SRA_accession: accession number.
SRA_experiment: experiment number.
Model: sequencing technology.
collector: name of researcher who collected the sample.
sampleType: where the sample comes from (e.g., wild).
year: year of collection.
yday: day of the year when the sample was collected.
stationId: name of the station where the sample was collected.
estimate of the frequencies of 7 cosmopolitan inversion polymorphisms: In(2L)t, In(2R)Ns, In(3L)P, In(3R)C, In(3R)K, In(3R)Mo, In(3R)Payne.
sex: either male of female.
The metadata table also includes climatic variables available at WorldClim v2. Of all the variables included in the metadata table, only BIO15 precipitation seasonality (coefficient of variation), and BIO4 temperature seasonality (standard deviation*100) were used in the study.
File 2 Name: dest.all.PoolSNP.001.50.10Nov2020.ann.gds
Description: Genomic Data Structure (GDS) file containing information on variant ID, sample ID, Position, Allele frequency, Chromosome number, Effective coverage, and gene annotations. NAs indicate missing values.
File 3 Name: gl_geno.snmfProject
Description: Estimates of admixture proportion (Admixture analysis).
File 4 Name: wc2.1_30s_bio
Description: WorldClim v2 environmental variables. In the study, only BIO15 precipitation seasonality (coefficient of variation), and BIO4 temperature seasonality (standard deviation*100) were used.
File 5 Name: npp-geotiff
Description: Data on Net Primary Production (NPP) measured in units of elemental carbon from the NASA Socioeconomic Data and Applications Center.
File 6 Name: MMRR.R
Description: R script for 'MMRR' function that performs Multiple Matrix Regression with Randomization analysis.
File 7 Name: fly.pv1.prec.chr2.RData
Description: p-value estimates from genotype-environment association analysis for chromosome 2L (seasonality of precipitation).
File 8 Name: fly.pv1.temp.chr2.RData
Description: p-value estimates from genotype-environment association analysis for chromosome 2L (seasonality of temperature).

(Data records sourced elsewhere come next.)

-- ==== Sys2Proof/Machine/Mesh.lean ====
section
/-! DEFINITION. The on-die mesh (spec/08_on_die_mesh.md): the self-test, routing by age priority with deflection, ejection in order of pair
sequence, injection with its throttle, and multicast. -/

namespace Sys2Proof.Machine

/-! ## Attachments (R179, R247) -/

/-- Every unit of Table 8.1. -/
def allUnits : List MeshUnit :=
  (List.range 32).map .efpPort ++ (List.range 32).map .slice ++ (List.range 256).map .hbm ++ (List.range 16).map .ddr
    ++ (List.range 64).map .column ++ [.courseGen, .bcp, .sep, .mnp, .fmp, .mrp, .scrubBulk, .scrubNear]
    ++ (List.range 4).map .hostPort ++ (List.range 4).map .moveEng ++ (List.range 2).map .voxelEng

/-- The station of a unit (Table 8.1). Log: DESIGN CHOICE 117. -/
def unitStation : MeshUnit → Nat
  | .efpPort n => portStation n
  | .slice k => if k < 16 then 16 + k else 160 + (k - 16)
  | .hbm ch => hbmStation ch
  | .ddr ch => ddrStation ch
  | .column k => colStation k
  | .courseGen => 80
  | .bcp => 81
  | .sep => 82
  | .mnp => 93
  | .fmp => 97
  | .mrp => 98
  | .hostPort k => [83, 92, 99, 108].getD k 83
  | .moveEng k => [86, 89, 102, 105].getD k 86
  | .scrubBulk => 87
  | .scrubNear => 103
  | .voxelEng k => [88, 104].getD k 88

/-- The units that a station's interface serves. Log: DESIGN CHOICE 117. -/
def unitsAt (st : Nat) : List MeshUnit := allUnits.filter fun u => decide (unitStation u = st)

/-! ## Links and ports (R180, R183, R189) -/

/-- The neighbour in a direction, where a link leads there; rows 5 and 6 are linked in the bridge columns only. -/
def neighbour (st : Nat) : Dir → Option Nat
  | .xPlus => if stationX st < 15 then some (st + 1) else none
  | .xMinus => if 0 < stationX st then some (st - 1) else none
  | .yPlus => if stationY st < 11 ∧ (stationY st ≠ 5 ∨ bridgeCol (stationX st) = stationX st) then some (st + 16) else none
  | .yMinus => if 0 < stationY st ∧ (stationY st ≠ 6 ∨ bridgeCol (stationX st) = stationX st) then some (st - 16) else none

/-- The link exists among disabled stations: there is a neighbour and it is not one of them. -/
def linkUp (dis : List Nat) (st : Nat) (d : Dir) : Bool := match neighbour st d with
  | some n => !dis.contains n
  | none => false

/-- The link exists. -/
def linkOn (s : State) (st : Nat) (d : Dir) : Bool := linkUp s.msh.disabled st d

/-- Links of one direction: four in a bridge column's Y directions. -/
def linkCount (st : Nat) (d : Dir) : Nat :=
  if (d = .yPlus ∨ d = .yMinus) ∧ bridgeCol (stationX st) = stationX st then 4 else 1

def allDirs : List Dir := [.xPlus, .xMinus, .yPlus, .yMinus]

/-- The target that the ways are taken to: the waypoint until it is reached, then the destination. The target between them, the bridge station
of the destination's bridge column, lies on the way to a destination on the other die (R180, R183). Log: DESIGN CHOICE 41. -/
def target (st : Nat) (p : MeshPkt) : Nat :=
  match p.waypoint with
  | some w => if w.val = st then p.dest.val else w.val
  | none => p.dest.val

/-- The ports that shorten the distance to a target, the preferred first (R183). A target on the other die is reached through the bridge column
that serves its column, and through no other (R180), so that before the bridge station and after it has been reached the same ports lead
there. Log: DESIGN CHOICE 41. -/
def towards (st t : Nat) : List Dir :=
  let x := if stationDie st = stationDie t then stationX t else bridgeCol (stationX t)
  let along := if stationX st < x then [Dir.xPlus] else if x < stationX st then [.xMinus] else []
  let y := if stationY st < stationY t then [Dir.yPlus] else if stationY t < stationY st then [.yMinus] else []
  let edge := stationDie st ≠ stationDie t ∧ (stationY st = 5 ∨ stationY st = 6) ∧ stationX st ≠ x
  if edge then along else along ++ y

/-- The detour for a port (R189). Log: DESIGN CHOICE 41. -/
def detour (dis : List Nat) (st : Nat) (d : Dir) : Dir :=
  match d with
  | .xPlus | .xMinus => if linkUp dis st .yMinus then .yMinus else .yPlus
  | .yPlus | .yMinus => if linkUp dis st .xMinus then .xMinus else .xPlus

/-- The ports towards a target whose links exist. -/
def openWays (dis : List Nat) (st t : Nat) : List Dir := (towards st t).filter (linkUp dis st)

/-- The productive ports of a packet; a detour stands in where each leads to a disabled station (R183, R189). -/
def productive (s : State) (st : Nat) (p : MeshPkt) : List Dir :=
  let t := target st p
  match openWays s.msh.disabled st t with
  | [] => ((((towards st t).filter fun d => (neighbour st d).isSome).map (detour s.msh.disabled st)).filter (linkOn s st)).eraseDups
  | on => on

/-! ## MESH_SELFTEST (R188, R190) -/

/-- The way that a packet alone in the mesh takes from a station reaches a target without a detour. -/
def walks (dis : List Nat) (t : Nat) : Nat → Nat → Bool
  | 0, st => decide (st = t)
  | n + 1, st =>
    if st = t then true
    else match (openWays dis st t).head?.bind (neighbour st) with
      | some u => walks dis t n u
      | none => false

/-- Stations of a station's die in service, but for itself. -/
def dieMates (dis : List Nat) (st : Nat) : List Nat :=
  ((List.range 96).map (stationDie st * 96 + ·)).filter fun u => decide (u ≠ st) && !dis.contains u

/-- Destinations of the die that no way without a detour reaches from a station. -/
def cutOff (dis : List Nat) (st : Nat) : List Nat := (dieMates dis st).filter fun d => !walks dis d 32 st

/-- Waypoints of the die by which a destination is reached without a detour. -/
def waypoints (dis : List Nat) (st d : Nat) : List Nat :=
  (dieMates dis st).filter fun w => decide (w ≠ d) && walks dis w 32 st && walks dis d 32 w

/-- The entries of one station from an entry number on: a destination that needs one, and a waypoint that serves it. Which come first, and
which of several waypoints, is open. Log: DESIGN CHOICE 41. -/
def stationRoutes (dis : List Nat) (st : Nat) : Nat → List Nat → List (Nat × Option (Nat × Nat))
  | 0, _ => []
  | n + 1, ds =>
    let e := 63 - n
    let (i, j) := Config.sourceRoute dis st e
    match ds[i % ds.length]? with
    | none => []
    | some d =>
      let ws := waypoints dis st d
      match ws[j % ws.length]? with
      | some w => (st * 64 + e, some (d, w)) :: stationRoutes dis st n (ds.erase d)
      | none => stationRoutes dis st n (ds.erase d)

/-- The source-route tables; with no station disabled they are empty (R190). Log: DESIGN CHOICE 41. -/
def sourceTables (dis : List Nat) : Tbl (Option (Nat × Nat)) :=
  if dis.isEmpty then []
  else ((List.range 192).filter fun st => !dis.contains st).flatMap fun st => stationRoutes dis st 64 (cutOff dis st)

/-- Stations fused off or failed are disabled and the tables written; a result that breaks R188, or a failed repeater, is fatal.
 Log: DEDUCED 19. -/
def meshSelftest (failed : List (Fin 192)) (repeater : Bool) (s : State) : State :=
  let fused := match s.boot.otp with | some o => o.fused | none => []
  let dis := (fused ++ failed).eraseDups.map Fin.val
  let s := { s with msh := { s.msh with disabled := dis, sr := sourceTables dis }, boot := { s.boot with meshDone := true } }
  if repeater || !disabledOk dis then enterFatal [2] (BitVec.ofNat 16 (dis.headD 0)) 0 s else s

def execMeshSelftest (failed : List (Fin 192)) (repeater : Bool) (s : State) : Host.Outcome State Fault Refusal :=
  .next (whileAlive (inSelftest (fun s => s.boot.meshDone) (meshSelftest failed repeater)) s)

/-! ## Deflections and the throttle (R184, R185) -/

/-- The present cycle, counted from the lock. -/
def cycleNow (s : State) : Nat := s.clk.now * 8192 + s.clk.cycle

def planeKey (st : Nat) (pl : Plane) : Nat := st * 4 + pl.idx

/-- Deflections of a station on a plane within the last 256 cycles. -/
def recentDefl (s : State) (k : Nat) : List Nat := (Tbl.get [] s.msh.stamps k).filter fun t => decide (cycleNow s < t + 256)

/-- The limit of a station has ended once its count is below LOW; until the next deflection the count only falls, so what it is just before
that tells whether it was ever below. -/
def unthrottle (k : Nat) (s : State) : State :=
  if (recentDefl s k).length < bits s.msh.throttle 15 8 then { s with msh := { s.msh with throttled := s.msh.throttled.filter (· ≠ k) } } else s

/-- A deflection is counted; at HIGH the station is throttled on the plane. -/
def countDefl (st : Nat) (pl : Plane) (s : State) : State :=
  let k := planeKey st pl
  let s := unthrottle k s
  let m := s.msh
  let l := cycleNow s :: recentDefl s k
  { s with msh := { m with
      defl := Tbl.put 0 m.defl pl.idx (sat32 (Tbl.get 0 m.defl pl.idx) 1), stamps := Tbl.put [] m.stamps k l
      throttled := if bits m.throttle 23 16 ≤ l.length ∧ k ∉ m.throttled then k :: m.throttled else m.throttled } }

/-- New limits apply to the counts as they stand: before them the old ones are brought up to date. -/
def setThrottle (w : Word) (s : State) : State :=
  let ks := s.msh.stamps.map Prod.fst
  let s := ks.foldl (fun s k => unthrottle k s) s
  let s := ks.foldl (fun s k => unthrottle k s) { s with msh := { s.msh with throttle := w } }
  let hot := ks.filter fun k => decide (bits w 23 16 ≤ (recentDefl s k).length) && !s.msh.throttled.contains k
  { s with msh := { s.msh with throttled := hot ++ s.msh.throttled } }

/-! ## Leaving a station (R184) -/

/-- Links still free at a station, one entry for each. -/
def freeLinks (s : State) (st : Nat) : List Dir := allDirs.flatMap fun d => if linkOn s st d then List.replicate (linkCount st d) d else []

/-- AGE after a hop: 2 cycles, or 8 across the bridge; saturation is noted (R182, R193). -/
def agePkt (st : Nat) (d : Dir) (p : MeshPkt) : MeshPkt :=
  let bridge := (stationY st = 5 ∧ d = .yPlus) ∨ (stationY st = 6 ∧ d = .yMinus)
  { p with age := BitVec.ofNat 16 (min 0xFFFF (p.age.toNat + (if bridge then 8 else 2)))
           waypoint := if p.waypoint.map Fin.val = some st then none else p.waypoint }

/-- A packet leaves by a link. -/
def sendLink (st : Fin 192) (pl : Plane) (d : Dir) (p : MeshPkt) (s : State) : State :=
  let q := agePkt st.val d p
  let s := if q.age = 0xFFFF#16 then { s with msh := { s.msh with status := setBit s.msh.status 3 } } else s
  s.emit (.meshLink st pl d q)

/-- A packet takes the preferred productive port that is free, else another productive one, else any free port, counted where it arrived
(R184). Answers the links still free. -/
def place (st : Fin 192) (pl : Plane) (count : Bool) (p : MeshPkt) (links : List Dir) (s : State) : List Dir × State :=
  match (productive s st.val p).find? links.contains with
  | some d => (links.erase d, sendLink st pl d p s)
  | none =>
    match links[Config.deflectPick s.serialNo % links.length]? with
    | some d =>
      let s := { s with serialNo := s.serialNo + 1 }
      (links.erase d, sendLink st pl d p (if count then countDefl st.val pl s else s))
    | none => (links, s)

/-! ## Ejection (R186) -/

/-- Log: DEDUCED 42. -/
def expectKey (st src : Nat) (pl : Plane) : Nat := (st * 192 + src) * 4 + pl.idx

/-- Early packets held at a station on a plane. Log: DEDUCED 42. -/
def earlyAt (s : State) (st : Nat) (pl : Plane) : List Early := s.msh.early.filter fun e => decide (e.st = st) && decide (e.pl = pl)

/-- Hand over the packets of the reorder store whose turn has come. Log: DEDUCED 42. -/
def drainEarly (st : Fin 192) (pl : Plane) (src : Fin 192) : Nat → State → State
  | 0, s => s
  | n + 1, s =>
    let k := expectKey st.val src.val pl
    let want := Tbl.get 0 s.msh.expect k
    match s.msh.early.find? fun e => decide (e.st = st.val) && decide (e.pl = pl) && decide (e.pkt.src = src) && decide (e.pkt.pseq.toNat = want) with
    | none => s
    | some e =>
      let s := { s with msh := { s.msh with early := s.msh.early.erase e, expect := Tbl.put 0 s.msh.expect k ((want + 1) % 65536) } }
      drainEarly st pl src n (s.emit (.meshEject st pl (unitsAt st.val) e.pkt))

/-- A packet at its destination: handed over in order, kept where it is early, or not taken. Log: DEDUCED 42, DESIGN CHOICE 117. -/
def eject (st : Fin 192) (pl : Plane) (full : Bool) (p : MeshPkt) (s : State) : Option State :=
  let k := expectKey st.val p.src.val pl
  let want := Tbl.get 0 s.msh.expect k
  let d := (p.pseq.toNat + 65536 - want) % 65536
  if d = 0 then
    if full && (decide (pl = .req) || decide (pl = .snp)) then none
    else
      let s := { s with msh := { s.msh with expect := Tbl.put 0 s.msh.expect k ((want + 1) % 65536) } }
      some (drainEarly st pl p.src 32 (s.emit (.meshEject st pl (unitsAt st.val) p)))
  else if d ≤ 32767 ∧ (earlyAt s st.val pl).length < 32 then
    some { s with msh := { s.msh with early := s.msh.early ++ [{ st := st.val, pl, pkt := p }] } }
  else none

/-- Local ports of a station on a plane (R180). -/
def localPorts (st : Nat) (pl : Plane) : Nat :=
  if pl = .dat ∧ (stationY st = 2 ∨ stationY st = 3 ∨ stationY st = 8 ∨ stationY st = 9) then 2 else 1

/-! ## MESH_PACKET_ARRIVE -/

/-- The order of priority of R184. -/
def ranksBefore (a b : MeshIn) : Bool :=
  let k (m : MeshIn) : Nat := if m.pkt.course then 0 else if m.pkt.multi then 1 else 2
  if k a ≠ k b then decide (k a < k b)
  else if a.pkt.age ≠ b.pkt.age then decide (b.pkt.age.toNat < a.pkt.age.toNat)
  else if a.pkt.src ≠ b.pkt.src then decide (a.pkt.src.val < b.pkt.src.val)
  else decide (a.inPort < b.inPort)

/-- Insert a packet in the order of priority. -/
def rankInsert (a : MeshIn) : List MeshIn → List MeshIn
  | [] => [a]
  | b :: r => if ranksBefore a b then a :: b :: r else b :: rankInsert a r

def rankSort (l : List MeshIn) : List MeshIn := l.foldl (fun acc a => rankInsert a acc) []

/-- The codes over a packet: corrected headers and bad payloads are counted, a bad payload goes on marked poisoned (R182). -/
def checkPkt (m : MeshIn) (s : State) : MeshIn × State :=
  let s := if m.hdr = .corrected then { s with msh := { s.msh with hdrCorr := sat32 s.msh.hdrCorr 1, status := setBit s.msh.status 2 } } else s
  if m.payBad then
    ({ m with pkt := { m.pkt with poisoned := true } },
     { s with msh := { s.msh with payBad := sat32 s.msh.payBad 1, status := setBit s.msh.status 1 } })
  else (m, s)

/-- Ejection of a multicast's copy: a disabled station's repeater only passes it on (R188, R191). Log: DESIGN CHOICE 117. -/
def ejectCopy (st : Fin 192) (m : MeshPkt) (s : State) : State :=
  if stationDown s st.val then s else s.emit (.meshEject st .dat (unitsAt st.val) m)

/-- A multicast packet passes on along its line, and a station whose mask bit is set takes a copy (R191). It runs along the row of its
source, or along a column. Log: DESIGN CHOICE 117. -/
def passMulti (st : Fin 192) (pl : Plane) (m : MeshPkt) (links : List Dir) (s : State) : List Dir × State :=
  let row := decide (stationY m.src.val = stationY m.dest.val)
  let mask := ofLeBytes (m.payload.take 2)
  let s := if mask.testBit (if row then stationX st.val else stationY st.val) then ejectCopy st m s else s
  match (towards st.val m.dest.val).head? with
  | some d => (links.erase d, sendLink st pl d m s)
  | none => (links, s)
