-- ==== Sys2Proof/Certificates/Slice0/Obligations.lean ====
section
/-! DEFINITION. The statements for the provers: each a rule of the manual said of the model. -/

open Sys2Proof Sys2Proof.Machine

/-! ## The node as a whole -/

/-- The queue is first in, first out: a step is the meaning of the command at its front on the state with the queue's rest, and with
nothing waiting it is one idle core cycle (the model's choice, log entry 1). -/
def Obligations.StepRunsFrontCommand : Prop :=
  (∀ (c : Instr) (r : List Instr) (s : State), step { s with pending := c :: r } = exec c { s with pending := r }) ∧
  (∀ s : State, s.pending = [] → step s = .next (idleTick s))

/-- What no command touches: every area of the state outside `touches c`, and the queue. -/
def Obligations.CommandsStayInTheirAreas : Prop :=
  ∀ (c : Instr) (s t : State), exec c s = .next t → Within (touches c) s t ∧ t.pending = s.pending

/-- Every step keeps pool memory in its canonical form. -/
def Obligations.PoolMemoryFormIsKept : Prop := ∀ s t : State, memOk s → step s = .next t → memOk t

/-- In FATAL nothing moves until POR_N falls or the rails are removed: the state, the latched causes, the keys, the link and port
states, the tables, the engines, the array, the course and pool memory stay (R395, R396). Only a cause of the latching cycle itself joins
the causes latched; the lowest is FIRST (R396). -/
def Obligations.FatalHoldsUntilPorN : Prop :=
  (∀ (c : Instr) (s t : State), s.nid.state = .fatal → c ≠ .porNFall → c ≠ .vddAuxRemoval → exec c s = .next t →
    t.nid.state = .fatal ∧ t.flt.fatal = s.flt.fatal ∧ t.flt.course = s.flt.course ∧
    (s.latching = false → t.flt.first = s.flt.first ∧ t.flt.all = s.flt.all) ∧
    (∀ a ∈ [Area.clk, .insts, .tenants, .streams, .reqs, .ports, .til, .eng, .arr], a.same s t) ∧ t.dram.mem = s.dram.mem) ∧
  (∀ (c : ClockLoss) (s : State), s.latching = true →
    Runs (.courseClockLoss c) s [.flt] fun t =>
      t.flt.all = s.flt.all ||| 1 ∧ t.flt.first = min s.flt.first 1 ∧ t.flt.fatal = s.flt.fatal ∧ t.flt.log.length = s.flt.log.length)

/-- Reset: pool memory in its form, nothing waiting, BOOT, the course counter not running, every instance at generation 0 with nothing
committed or retired and both copies empty (R47), every tenant FREE and without a key, the fault log empty from sequence number 0 (R400),
every link IDLE with sequence numbers at 0. -/
def Obligations.ResetLeavesTheStatedValues : Prop :=
  memOk State.reset ∧ State.reset.pending = [] ∧ State.reset.nid.state = .boot ∧ State.reset.clk.locked = false ∧
  (∀ i : Nat, genctlWord State.reset i = 0 ∧ gendrainWord State.reset i = 0 ∧ (State.reset.inst i).shadow = [] ∧
    (State.reset.inst i).active = []) ∧
  (∀ k : Nat, (State.reset.tenant k).state = .free ∧ (State.reset.tenant k).key = none) ∧
  State.reset.flt.log = [] ∧ State.reset.flt.next = 0 ∧
  (∀ p : Nat, (State.reset.port p).state = .idle ∧ (State.reset.port p).txNext = 0 ∧ (State.reset.port p).rxNext = 0)

/-! ## Registers (R4 to R8) -/

/-- R4: a write of a wrong size or alignment is discarded and sets the ILLEGAL_WRITE flag of its block, a queue's own flag for a queue's
registers, and a read of a wrong size or alignment returns 0 with no side effect. -/
def Obligations.MisSizedAccessIsDiscarded : Prop :=
  (∀ (s : State) (fn : Fn) (w : RegWr) (k : Word), hostUp s fn = true → s.takesHost = true → mayWrite s fn w.off = true → fn.vf = 0 →
    (w.size ≠ 4 ∨ w.off % 4 ≠ 0) → queueAt s fn (w.off / 4 * 4) = none →
    exec (.registerWrite fn { toRegWr := w, sets := k }) s = .next (illegal fn.port (blkOf w.off) s)) ∧
  (∀ (s : State) (fn : Fn) (w : RegWr) (k : Word) (q : QId) (r : Nat), hostUp s fn = true → s.takesHost = true → mayWrite s fn w.off = true →
    (w.size ≠ 4 ∨ w.off % 4 ≠ 0) → queueAt s fn (w.off / 4 * 4) = some (q, r) →
    exec (.registerWrite fn { toRegWr := w, sets := k }) s = .next (s.setQueue (qNum q) { s.queue (qNum q) with illegal := true })) ∧
  (∀ (s : State) (fn : Fn) (off size : Nat), hostUp s fn = true → (size ≠ 4 ∨ off % 4 ≠ 0) →
    exec (.registerPairLowRead fn off size) s = .next (s.emit (.regRead fn off 0)))

/-- R8, R9, W1C: a bit written 1 is cleared, unless the hardware sets it in the cycle of the write (`k`); every other bit and everything
else stays, in the status register of each block. -/
def Obligations.StatusBitsClearByWritingOne : Prop :=
  ∀ (s : State) (fn : Fn) (v k : Word), adminBus s fn →
    let w := v &&& ~~~k
    exec (.registerWrite fn { off := 0x1000C, val := v, sets := k }) s = .next { s with crs := { s.crs with status := s.crs.status &&& ~~~(w &&& 7) } } ∧
    exec (.registerWrite fn { off := 0x20000, val := v, sets := k }) s = .next { s with pttStatus := s.pttStatus &&& ~~~(w &&& 1) } ∧
    exec (.registerWrite fn { off := 0x200000, val := v, sets := k }) s = .next { s with xpt := { s.xpt with status := s.xpt.status &&& ~~~(w &&& 15) } } ∧
    exec (.registerWrite fn { off := 0x300000, val := v, sets := k }) s = .next { s with msh := { s.msh with status := s.msh.status &&& ~~~(w &&& 15) } } ∧
    exec (.registerWrite fn { off := 0x400000, val := v, sets := k }) s = .next { s with til := { s.til with status := s.til.status &&& ~~~(w &&& 15) } } ∧
    exec (.registerWrite fn { off := 0x600000, val := v, sets := k }) s = .next { s with dir := { s.dir with status := s.dir.status &&& ~~~(w &&& 15) } } ∧
    exec (.registerWrite fn { off := 0x700000, val := v, sets := k }) s = .next { s with eng := { s.eng with status := s.eng.status &&& ~~~(w &&& 1) } } ∧
    exec (.registerWrite fn { off := 0x800000, val := v, sets := k }) s = .next { s with arr := { s.arr with status := s.arr.status &&& ~~~(w &&& 7) } } ∧
    exec (.registerWrite fn { off := 0x900000, val := v, sets := k }) s = .next { s with sec := { s.sec with status := s.sec.status &&& ~~~(w &&& 3) } } ∧
    exec (.registerWrite fn { off := 0xB00000, val := v, sets := k }) s = .next { s with sbd := { s.sbd with status := s.sbd.status &&& ~~~(w &&& 15) } }

/-- R6, R7, R8: every write of a register completes; a writable register takes the bits it defines; a value that places a reserved encoding
is discarded whole and sets the block's ILLEGAL_WRITE flag. -/
def Obligations.WritableRegistersTakeTheirDefinedBits : Prop :=
  (∀ (s : State) (fn : Fn) (w : RegWr) (k : Word),
    (hostUp s fn = false → exec (.registerWrite fn { toRegWr := w, sets := k }) s = .next s) ∧
    (hostUp s fn = true → rings s fn w = false → exec (.registerWrite fn { toRegWr := w, sets := k }) s = .next (busWrite fn (sparing s fn { toRegWr := w, sets := k }) s)) ∧
    (rings s fn w = true → exec (.registerWrite fn { toRegWr := w, sets := k }) s = .next (ringDoorbell fn s))) ∧
  (∀ (s : State) (fn : Fn) (v k : Word), adminBus s fn →
    exec (.registerWrite fn { off := 0x10010, val := v, sets := k }) s = .next { s with crs := { s.crs with eventEn := v &&& 3 } } ∧
    exec (.registerWrite fn { off := 0xB00008, val := v, sets := k }) s = .next { s with sbd := { s.sbd with smbCfg := v &&& 7 } } ∧
    exec (.registerWrite fn { off := 0xB00014, val := v, sets := k }) s = .next { s with sbd := { s.sbd with gpioOut := v &&& 0xFFFF } } ∧
    exec (.registerWrite fn { off := 0x800004, val := v, sets := k }) s = .next { s with arr := { s.arr with cfg := v &&& 0xFF } } ∧
    (bits v 23 16 ≤ bits v 15 8 ∨ bits v 3 0 = 0 →
      exec (.registerWrite fn { off := 0x300004, val := v, sets := k }) s = .next { s with msh := { s.msh with status := setBit s.msh.status 0 } }) ∧
    (bits v 15 8 < bits v 23 16 → bits v 3 0 ≠ 0 →
      Runs (.registerWrite fn { off := 0x300004, val := v, sets := k }) s [.msh] fun t =>
        t.msh.throttle = v &&& 0x00FFFF0F ∧ { t.msh with throttle := s.msh.throttle, throttled := s.msh.throttled } = s.msh) ∧
    exec (.registerWrite fn { off := 0x600004, val := v, sets := k }) s =
      (if bits v 7 0 = 0 then .next { s with dir := { s.dir with status := setBit s.dir.status 0 } }
       else .next { s with dir := { s.dir with cfg := v &&& 0xFF } }) ∧
    exec (.registerWrite fn { off := 0x0C, val := v, sets := k }) s = .next { s with nid := { s.nid with status := setBit s.nid.status 0 } })

/-- R5: the low word of MBX_EV_BASE is held, reads still give the value in force, and the high word applies both, or joins the low word in
force where none is held; a read of a low word captures the high word, which the next read of the high word returns. A read that does not
answer, as in FATAL, returns 0 and touches no capture (R26). -/
def Obligations.RegisterPairsMoveTogether : Prop :=
  (∀ (s : State) (fn : Fn) (v : Word), adminBus s fn → (s.host fn.port).evOn = false → bits v 11 0 = 0 →
    Runs (.registerPairWrite fn { off := 0xF00010, val := v }) s [.hosts] fun t =>
      Tbl.get none (t.host fn.port).hold 0xF00010 = some v ∧ (t.host fn.port).evBase = (s.host fn.port).evBase ∧
      ∀ p : Nat, p ≠ fn.port.val → t.host p = s.host p) ∧
  (∀ (s : State) (fn : Fn) (v : Word), adminBus s fn → (s.host fn.port).evOn = false →
    Runs (.registerPairWrite fn { off := 0xF00014, val := v }) s [.hosts] fun t =>
      (t.host fn.port).evBase = (match Tbl.get none (s.host fn.port).hold 0xF00010 with
        | some lo => v ++ lo
        | none => v ++ (s.host fn.port).evBase.setWidth 32) ∧
      Tbl.get none (t.host fn.port).hold 0xF00010 = none ∧ ∀ p : Nat, p ≠ fn.port.val → t.host p = s.host p) ∧
  (∀ (s : State) (fn : Fn) (off : Nat), hostUp s fn = true → off % 4 = 0 → pairLow s fn off = true → answers s fn off = true →
    Runs (.registerPairLowRead fn off 4) s [.hosts, .out] fun t =>
      t.out = .regRead fn off (readAt s fn off) :: s.out ∧
      Tbl.get none (t.host fn.port).capture (pairKey fn off) = some (readAt s fn (off + 4))) ∧
  (∀ (s : State) (fn : Fn) (off : Nat), hostUp s fn = true → answers s fn off = false →
    exec (.registerPairLowRead fn off 4) s = .next (s.emit (.regRead fn off 0))) ∧
  (∀ (s : State) (fn : Fn) (off : Nat) (w : Word), hostUp s fn = true → off % 4 = 0 → pairLow s fn off = true → pairLow s fn (off + 4) = false →
    answers s fn (off + 4) = true → Tbl.get none (s.host fn.port).capture (pairKey fn off) = some w →
    Runs (.registerPairLowRead fn (off + 4) 4) s [.hosts, .out] fun t =>
      t.out = .regRead fn (off + 4) w :: s.out ∧ Tbl.get none (t.host fn.port).capture (pairKey fn off) = none)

File 9 Name: fly.pv1.npp.chr2.RData
Description: p-value estimates from genotype-environment association analysis for chromosome 2L (net primary production-NPP).
File 10 Name: snppca_chr2.RData
Description: Result of Principal component analysis for chromosome 2L samples.
File 11 Name: index.html
Description: Workflow of the analyses containing instructions on how to use the files outlined above.
SHARING/ACCESS INFORMATION
-
Links to other publicly accessible locations of the data: https://dest.bio/data-files/SNP-tables, https://github.com/DEST-bio/DEST_freeze1/blob/main/populationInfo/samps_10Nov2020.csv, https://www.worldclim.org/, https://sedac.ciesin.columbia.edu/data/collections/browse.
-
Was data derived from another source? Yes. The data set used in our study is a subset of a large data base compiled by Kapun et al, 2021.
SESSION INFORMATION
Instrument- or software-specific information needed to interpret the data: I performed all the analyses using the free software R 4.2.2 (2022-10-31) Running under: macOS Catalina 10.15.7.